The volleyball team has had the most success in postseason play of any Missouri team in the last three years.
####No. 6 seed: Basketball revival ends in first NCAA Tournament in five years for Missouri
No Michael Porter Jr., no problem. Four months after the freshman phenom and Columbia’s talk of the town was sidelined with a back injury on opening night, Missouri completed its 180-degree turn from 24-loss, spiraling write-offs to NCAA Tournament bound, 20-game winners.
Seated in a line courtside at Mizzou Arena in front of an intimate gathering of fans, the Missouri athletes looked up at the jumbotron as they were announced as a No. 8 seed in the Big Dance. It was the program’s first NCAA Tournament berth since 2013, capping a turnaround initiated by head coach Cuonzo Martin in his first season with the Tigers.
The Tigers’ run was cut short in the first round with a loss to Florida State, but they finished 20-13 overall and as the fifth-place team in the reinvigorated SEC.
####No. 2 seed: Eierman’s pin helps checkmate Oklahoma State, highlights perfect season for Missouri wrestling
Without three-time national champion J’den Cox in the lineup, 2017-18 marked the beginning of a new era for Missouri wrestling. Faced with an early deficit against its most imposing opponent of the season and with a perfect record in the balance, it was naturally time for a new star to emerge.
Enter Jaydin Eierman.
The redshirt sophomore sent a jolt through the Tigers by dramatically pinning two-time defending national champion Dean Heil in Stillwater. The colossal six-point fall got Missouri on the board and cut into a 9-0 deficit against top-five opponent Oklahoma State on Jan. 27.
After Eierman sparked the comeback, Missouri rallied and went on to edge the Cowboys 21-19 in one of the country’s most anticipated duals of the year. Eierman’s pin was the defining moment in that 16th Missouri triumph. The Tigers went on to complete their undefeated season with a 19-0 record.
####No. 7 seed: Sophie Cunningham’s career day helps Tigers top Tennessee in front of record crowd
The 11,092 fans on hand to see Tennessee come to town might’ve been enough to make it a special moment for most home teams.
Not Sophie Cunningham’s Missouri Tigers.
The junior and eventual All-American honorable mention scored 32 points and led Missouri to a 77-73 win over No. 11 Tennessee on Feb. 18. Those 11,092 in attendance were the most ever at a Missouri women’s basketball game, adorned in pink for the Play4Kay fundraiser against breast cancer.

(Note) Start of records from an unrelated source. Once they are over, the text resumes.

-- ==== Sys2Proof/Machine/ResetOps.lean ====
section
/-! DEFINITION. What resets, losses and shutdown share: the die without power or clock, the self-test (R422), the initial
configuration (R424), the warm reset (R425 to R427), and the steps of a shutdown (R428). -/

namespace Sys2Proof.Machine

/-! ## Jobs and moves that end without a record -/

/-- A flash job that goes on without the host link: an erase, or pages whose buffer lies in DRAM (R305). -/
def Job.outlives (j : Job) : Bool :=
  flashOp j.opcode && !j.finished && (j.opcode == 0x22 || decide (dOut j.words < hostBase)) && j.state != .cancelling

/-- Every unfinished job is withdrawn with R41's effects, flash jobs follow R305. -/
def State.endAllJobs (s : State) : State :=
  (s.jobs.list.filter fun j => !j.outlives).foldl (fun s j => s.endSilently j) s

/-- A move that has not landed: its object keeps its old home, its transfers are withdrawn, and its frames are free when the epoch
allows it (R242, R378, R425). -/
def State.abandonMove (s : State) (m : Move) : State :=
  let s := { s with moves := s.moves.filter fun k => k.id != m.id }.withdrawXfers fun x => x.own == some m.id
  match m.what with
  | .page i =>
    if m.started && (s.pte m.part i).state == 3 then
      (s.modKv m.part fun k => { k with tails := m.frames.map (fun a => (a, k.epoch)) ++ k.tails }).setPte m.part i
        { s.pte m.part i with state := 2 }
    else s
  | .expert slot layer number =>
    s.modSlot slot fun t =>
      { t.modExpert layer number fun x => if x.moving then { x with moving := false, frames := [] } else x with
        retired := (t.experts.filter fun x => x.layer == layer && x.number == number && x.moving).flatMap (fun x =>
          x.frames.map fun a => (a, (s.kv m.part).epoch)) ++ t.retired }

def State.abandonMoves (s : State) : State := s.moves.foldl (fun s m => s.abandonMove m) s

/-! ## The die goes down -/

/-- Flash contents and what the system blocks keep; FAILS and the lockout too, but for a power-on (R427). Confidential
volumes are sealed, and every volume is PT0's (R362). -/
def Flash.kept (f : Flash) (hours : Nat) : Flash :=
  { f with
    windowUs := 0, corrected := List.replicate 16 0, mounted := false, powerLost := false, dripHours := hours
    volumes := f.volumes.map fun (v : Volume) => { v with owner := 0, sealed := v.conf } }

/-- The link of a device that restarts: untrained, but for a write of FULL_RESET, which keeps it and the host's configuration
of the functions (R421). -/
def Link.restart (l : Link) (keep : Bool) : Link :=
  let quiet (f : FnSt) : FnSt := { f with pending := [] }
  if keep then
    { l with
      pf := quiet l.pf, vfs := l.vfs.map quiet, ide := List.replicate 8 false, fnReady := false, lost := false
      ideKeys := List.replicate 8 [], negotiated := false, handshakes := [], sessions := [], sessKeys := [] }
  else { Link.reset with perst := l.perst, nextSid := l.nextSid }

/-- Every volatile part of the device at its reset value; what the module keeps stays (R427). -/
def State.dieDown (s : State) (keepLink : Bool) : State :=
  let s := s.flashStop
  { State.reset with
    pending := s.pending, free := s.free + dramGranules, out := s.out, smbus := s.smbus, mems := s.mems.lost hostBase s.free
    link := s.link.restart keepLink, passage := Passage.reset s.smbus.mid, flash := s.flash.kept s.hours
    faults := { Faults.reset with diesWorn := s.faults.diesWorn }
    jobs := { Jobs.reset with nextUid := s.jobs.nextUid }
    sec := { Sec.reset with keys := s.sec.keys, rng := { Rng.reset with draws := s.sec.rng.draws } }
    power := { Power.reset with pwrbrk := s.power.pwrbrk, tripped := s.power.tripped }
    drip := { Drip.reset with fallback := s.drip.fallback }
    dev := { Dev.reset with lastReset := s.dev.lastReset } }

/-- The die rails go off: the flash's power-loss sequence, then everything volatile is gone (R304, R402, R445). -/
def State.powerOff (s : State) : State :=
  if s.smbus.dieOn then
    let t := s.flashLoss.dieDown false
    { t with
      smbus := { t.smbus with dieOn := false }, dev := { t.dev with clockLost := s.dev.clockLost }
      power := { t.power with rootLock := s.dev.clockLost && s.power.rootLock } }
  else s

/-! ## Self-test (R422) -/

/-- The re-tests that follow a failed start-up test of the RNG (R371). -/
def State.rngStartup (s : State) (ok : Bool) : List Bool → State
  | rest =>
    let serve (r : Rng) : Rng := { r with state := .serving, retests := 0 }
    if ok then s.modRng serve else
      let s := (s.later 0x61 7 0x14 0).modRng fun r => { r with state := .retesting, retests := 1 }
      match rest.take 3 with
      | true :: _ | false :: true :: _ | false :: false :: true :: _ => s.modRng serve
      | [false, false, false] => (s.later 0x61 7 0x15 3).modRng fun r => { r with state := .failed, failed := true, retests := 3 }
      | some_ => s.modRng fun r => { r with retests := 1 + some_.length }

def State.groupFails (s : State) (g : Nat) : State :=
  let s := { s with faults := { s.faults with groupFailed := g :: s.faults.groupFailed } }.setFault
  s.later (0x78 + g) 5 6 g

/-- One engine: its domain ramps, and its tests run. The class of a failed test's record is a free choice between CHECKSUM
and MEMORY: the spec does not say which test failed. -/
def State.testEngine (s : State) (f : SelfTest) (e : Nat) : State :=
  if f.shorted.contains e then (s.later 0x70 0xA 8 e).mapOutEngine e .powerOrTest
  else
    let s := s.ramped e
    if f.badEngines.contains e then
      ((s.later e (if Config.freeBool s.free then 3 else 5) 7 e).drawFree).mapOutEngine e .powerOrTest
    else s

/-- The three polls; a fallback ends when all of its domain's monitors answer validly (R405). -/
def State.testDrip (s : State) (polls : List (List DripFrame)) : State :=
  let polls := polls.take 3
  let valid (d : Nat) : Bool := polls.length == 3 &&
    (List.range' (32 + 8 * d) 8).all fun m => polls.all fun p => dripAnswer p m == 0
  let s := { s with drip := { s.drip with fallback := s.drip.fallback.filter fun d => !valid d } }
  polls.foldl (fun s p => s.dripPoll p) (s.setFallback [])

/-- The records of the event before this reset (R424). -/
def State.noteStart (s : State) : State :=
  let s := if s.power.lossSeen then s.later 0x71 0xC 0x1C 0 else s
  if s.power.tripped then s.later 0x70 0xB 0x1B 3 else s

/-- The boot ROM's self-test, then WAIT_KADON. -/
def State.selfTest (s : State) (f : SelfTest) : State :=
  let s := { s with now := 0, power := { s.power with rootLock := true, sscSeen := f.ssc, floorW := f.floorW } }
  let s := s.rngStartup f.rngOk f.rngRetests
  let s := if f.cryptoOk then s else
    let t := (s.later 0x60 7 0 0).setFault
    { t with sec := { t.sec with cryptoBad := true } }
  let s := f.badGroups.foldl (fun s g => s.groupFails g) s
  let s := (List.range 32).foldl (fun s e => s.testEngine f e) s
  let s := (s.testDrip f.drip).setLevel f.hottest f.sensor
  let s := s.noteStart
  { s with dev := { s.dev with stage := .waitKadon }, link := { s.link with fnReady := s.link.up } }

/-! ## Full resets (R420, R421) -/

/-- A full reset that is not held: the die restarts and tests itself. -/
def State.fullReset (s : State) (keepLink : Bool) (code : Nat) (f : SelfTest) : State :=
  let s := s.dieDown keepLink
  { s with dev := { s.dev with lastReset := code } }.selfTest f

/-- Whether a warm-reset trigger acts as a full reset (R420). -/
def State.escalates (s : State) : Bool :=
  s.dev.secureHalt || s.dev.fault || s.dev.shutdownDone ||
    !(s.dev.stage == .ready || s.dev.stage == .warmReset || s.dev.stage == .shutdown)

/-- After a clock loss the full reset starts when the reference is good and it has been asked for. -/
def State.recoverClock (s : State) (f : SelfTest) : State :=
  if s.dev.clockLost && s.dev.fullWanted && s.power.rootLock && !s.link.perst && s.smbus.dieOn then
    { s with
      dev := { s.dev with clockLost := false, fullWanted := false, lastReset := 2 }
      power := { s.power with lossSeen := true } }.selfTest f
  else s

/-! ## Warm reset (R425 to R427) -/

def warmCode : WarmTrigger → Nat
  | .perst => 3
  | .hot => 4
  | .flr => 5
  | .software => 6

def FnSt.maskAll (f : FnSt) : FnSt := { f with fnMask := true, pending := [] }

/-- What happens to the link: every function's Function Mask set and pending bits cleared; for all triggers but a register
write, VF Enable cleared, streams insecure, and sessions ended. -/
def Link.warm (l : Link) (t : WarmTrigger) : Link :=
  let l := { l with pf := l.pf.maskAll, vfs := l.vfs.map FnSt.maskAll }
  if t == .software then l else
    { l with
      vfEnable := false, ide := List.replicate 8 false, ideKeys := List.replicate 8 [], negotiated := false
      handshakes := [], sessions := [], sessKeys := [], lost := false }

/-- The registers of R427 that a warm reset gives their reset values. -/
def State.warmRegisters (s : State) : State :=
  { s with
    qps := s.qps.map fun (q : Qp) => { Qp.reset with part := q.part }
    jobs := { s.jobs with rr := Jobs.reset.rr, cpTurn := 0 }
    trace := Trace.reset, replay := Replay.reset
    siphon := { Siphon.reset with satCount := s.siphon.satCount }
    vision := { Vision.reset with satCount := s.vision.satCount }
    echo := { Echo.reset with satCount := s.echo.satCount }
    dram := { s.dram with trainCmd := 0, trainResult := 0, trainOffset := 0, trainUser := 0, trainAddr := 0 }
    kadon := { s.kadon with cps := s.kadon.cps.zipIdx.map fun (x : Cp × Nat) =>
      if x.2 < 3 then { x.1 with state := .held } else x.1, bootHeld := none } }

/-- Steps 1 to 3. R, the moment of release, is PERST_N's deassertion, or at once. -/
def State.warmBegin (s : State) (t : WarmTrigger) : State :=
  let s := s.disableAllQps
  let s := { s with
    link := s.link.warm t, power := { s.power with lossSeen := false }
    dev := { s.dev with
      ready := false, stage := .warmReset, noTake := true, shutting := false, lastReset := warmCode t
      released := t != WarmTrigger.perst } }
  (s.endAllJobs.abandonMoves).warmRegisters

/-- A warm-reset trigger other than PERST_N. -/
def State.warmTrigger (s : State) (t : WarmTrigger) (f : SelfTest) : State :=
  if s.escalates then s.fullReset (t == .software) 2 f else s.warmBegin t

/-! ## READY (R424) -/

/-- PT0 with everything that the device has. -/
def State.initialConfig (s : State) : State :=
  let live := (List.range 32).filter fun e => !(s.eng e).mappedOut
  let pt0 : Part :=
    { Part.absent with
      valid := true, expert := true, powerPriv := true, granules := List.range s.dram.granulesBacked, sumpQuota := 3840
      engines := live, prefillCount := 8 }
  let s := { s with
    parts := s.parts.set 0 pt0, kvs := s.kvs.set 0 { Kv.empty with lastAdvance := s.now } }
  s.reserveTables 0

def State.enterStartFaults (s : State) : State :=
  { s.dev.startFaults.foldl (fun (s : State) (r : Nat × Nat × Nat × Nat) => s.raise r.1 r.2.1 r.2.2.1 none 0 r.2.2.2) s with
    dev := { s.dev with startFaults := [] } }

/-- READY = 1, announced by MSI-X entry 63. -/
def State.setReady (s : State) : State :=
  { s with dev := { s.dev with ready := true, stage := .ready, noTake := s.link.lost, released := false } }.raiseMsix .pf 63

def State.kadonRuns (s : State) : Bool := (List.range 4).all fun n => s.cpRunning n

/-- READY after a power-on or full reset, or the end of a warm reset. -/
def State.becomeReady (s : State) : State :=
  match s.dev.stage with
  | .training =>
    if (s.kadonRuns || s.dev.fault) && s.dram.trained && s.flash.mounted then (s.initialConfig.enterStartFaults).setReady else s
  | .warmReset =>
    if s.dev.released && !s.link.perst then
      let cps := s.kadon.cps.zipIdx.map fun (x : Cp × Nat) => if x.2 < 3 then x.1.start s.now else x.1
      { s with kadon := { s.kadon with cps := cps } }.setReady
    else s
  | _ => s

/-! ## Shutdown (R428) -/

/-- Operations that a die has in hand run to their end; a read is dropped with its cancelled job. -/
def State.settleDie (s : State) (die : Nat) : Nat → State
  | 0 => s
  | fuel + 1 =>
    let s := s.modHead die fun o => { o with suspended := false }
    match (s.die die).ops with
    | [] => s
    | o :: _ =>
      if o.kind == .read then State.settleDie (s.endOp die o) die fuel
      else State.settleDie (s.opDone die o .verified) die fuel

def State.settleFlash (s : State) : State := (List.range 32).foldl (fun s d => s.settleDie d (s.die d).ops.length) s

/-- Steps 1 and 2 for one job. -/
def State.shutJob (s : State) (j : Job) : State :=
  if j.finished || uncancellable j.opcode then s
  else if j.state == .cancelling then s else s.startEnding j.uid .cancel

def State.endCancelled (s : State) : State :=
  (s.jobs.list.filter fun j => j.state == .cancelling && !j.finished).foldl (fun s j => s.endWithdrawal j) s

def State.portsDown (s : State) : State :=
  [0, 1].foldl (fun s n => if (s.pport n).isUp then s.portFails n 0 .down else s.modPport n fun p => { p with state := .down }) s

/-- Steps 3 to 5. -/
def State.finishShutdown (s : State) : State :=
  let s := { s with flash := { s.flash with journal := s.flash.journal ++ s.flash.pendingJ, pendingJ := [] } }
  let s := (List.range 32).foldl (fun s e => s.switchOff e) s.portsDown
  { s with dev := { s.dev with shutdownDone := true, shutting := false, stage := .shutdown } }.raiseMsix .pf 63

/-- Whether the last jobs have ended. -/
def State.quiet (s : State) : Bool := s.jobs.list.all Job.finished

/-- A shutdown that waited for its last jobs goes on. -/
def State.goOn (s : State) : State := if s.dev.shutting && s.quiet then s.finishShutdown else s

def State.shutDown (s : State) : State :=
  let s := { s with dev := { s.dev with noTake := true, shutting := true } }
  let s := s.jobs.list.foldl (fun s j => s.shutJob j) s
  (s.settleFlash.endCancelled).goOn

/-- Whether a shutdown can begin. -/
def State.canShut (s : State) : Bool :=
  s.alive && !s.dev.shutdownDone && !s.dev.shutting && !(s.dev.stage == .selfTest || s.dev.stage == .warmReset)

end Sys2Proof.Machine
end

And on the court, the Tigers won a thriller against one of the titans of women’s college hoops. They fought off a 15-point second-half comeback; Cunningham sunk shot after shot down the stretch; then, the crowd helped deal the decisive blow.
Tennessee was fouled on a 3-pointer in the final seconds, but needing to make all three free throws to tie it and force overtime, the Missouri faithful got loud. Tennessee only made one, and the Tigers had their signature victory en route to a No. 5 seed in the NCAA Tournament.